### [Task instructions]
Which lines of the data contain the string "nmtCommand"? Copy every one.

### [Records for the task]

-- ==== Sys2Proof/Machine/CanPort.lean ====
section
/-! DEFINITION. The meanings of the commands of the CAN FD port (16_object_dictionary.md, 17_power_start_up_and_survival.md). -/

namespace Sys2Proof.Machine

/-- The meaning of NMT_START (R492). -/
def execNmtStart (s : State) : Host.Outcome State Fault Refusal :=
  s.act true (fun (_ : List Host.Cell) (b : Block) => nmtCommand (fun (b : Block) => b.wr 0x1E20 7 5) b)

/-- The meaning of NMT_STOP (R492). -/
def execNmtStop (s : State) : Host.Outcome State Fault Refusal :=
  s.act true (fun (_ : List Host.Cell) (b : Block) => nmtCommand (fun (b : Block) => b.wr 0x1E20 7 4) b)

/-- The meaning of NMT_ENTER_PRE_OPERATIONAL (R492). -/
def execNmtEnterPreOperational (s : State) : Host.Outcome State Fault Refusal :=
  s.act true (fun (_ : List Host.Cell) (b : Block) => nmtCommand (fun (b : Block) => b.wr 0x1E20 7 0x7F) b)

/-- The meaning of NMT_RESET_COMMUNICATION (R492). -/
def execNmtResetCommunication (s : State) : Host.Outcome State Fault Refusal :=
  s.act true (fun (_ : List Host.Cell) (b : Block) => nmtCommand nmtReset b)

/-- The meaning of NMT_RESET_NODE (R492). -/
def execNmtResetNode (s : State) : Host.Outcome State Fault Refusal :=
  s.act true (fun (_ : List Host.Cell) (b : Block) => nmtCommand nmtReset b)

/-- The meaning of HEARTBEAT (R491). -/
def execHeartbeat (s : State) : Host.Outcome State Fault Refusal :=
  s.act true (fun (_ : List Host.Cell) (b : Block) => heartbeat b)

/-- The meaning of EMCY_TRANSMIT (R493). -/
def execEmcyTransmit (s : State) : Host.Outcome State Fault Refusal :=
  s.act true (fun (_ : List Host.Cell) (b : Block) => emcyTransmit b)

/-- The meaning of CAN_POLARITY_MEASURE (R521). -/
def execCanPolarityMeasure (mv : Int) (s : State) : Host.Outcome State Fault Refusal :=
  s.act true (fun (_ : List Host.Cell) (b : Block) => polarityMeasure mv b)

/-- The meaning of CAN_BUS_STATE_CHANGE (R523). -/
def execCanBusStateChange (st : Nat) (tx : Nat) (rx : Nat) (s : State) : Host.Outcome State Fault Refusal :=
  s.act (Instr.canBusStateChange st tx rx).wf (fun (_ : List Host.Cell) (b : Block) => busState st tx rx b)

end Sys2Proof.Machine
end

### [Task answer]
  s.act true (fun (_ : List Host.Cell) (b : Block) => nmtCommand (fun (b : Block) => b.wr 0x1E20 7 5) b)
  s.act true (fun (_ : List Host.Cell) (b : Block) => nmtCommand (fun (b : Block) => b.wr 0x1E20 7 4) b)
  s.act true (fun (_ : List Host.Cell) (b : Block) => nmtCommand (fun (b : Block) => b.wr 0x1E20 7 0x7F) b)
  s.act true (fun (_ : List Host.Cell) (b : Block) => nmtCommand nmtReset b)
  s.act true (fun (_ : List Host.Cell) (b : Block) => nmtCommand nmtReset b)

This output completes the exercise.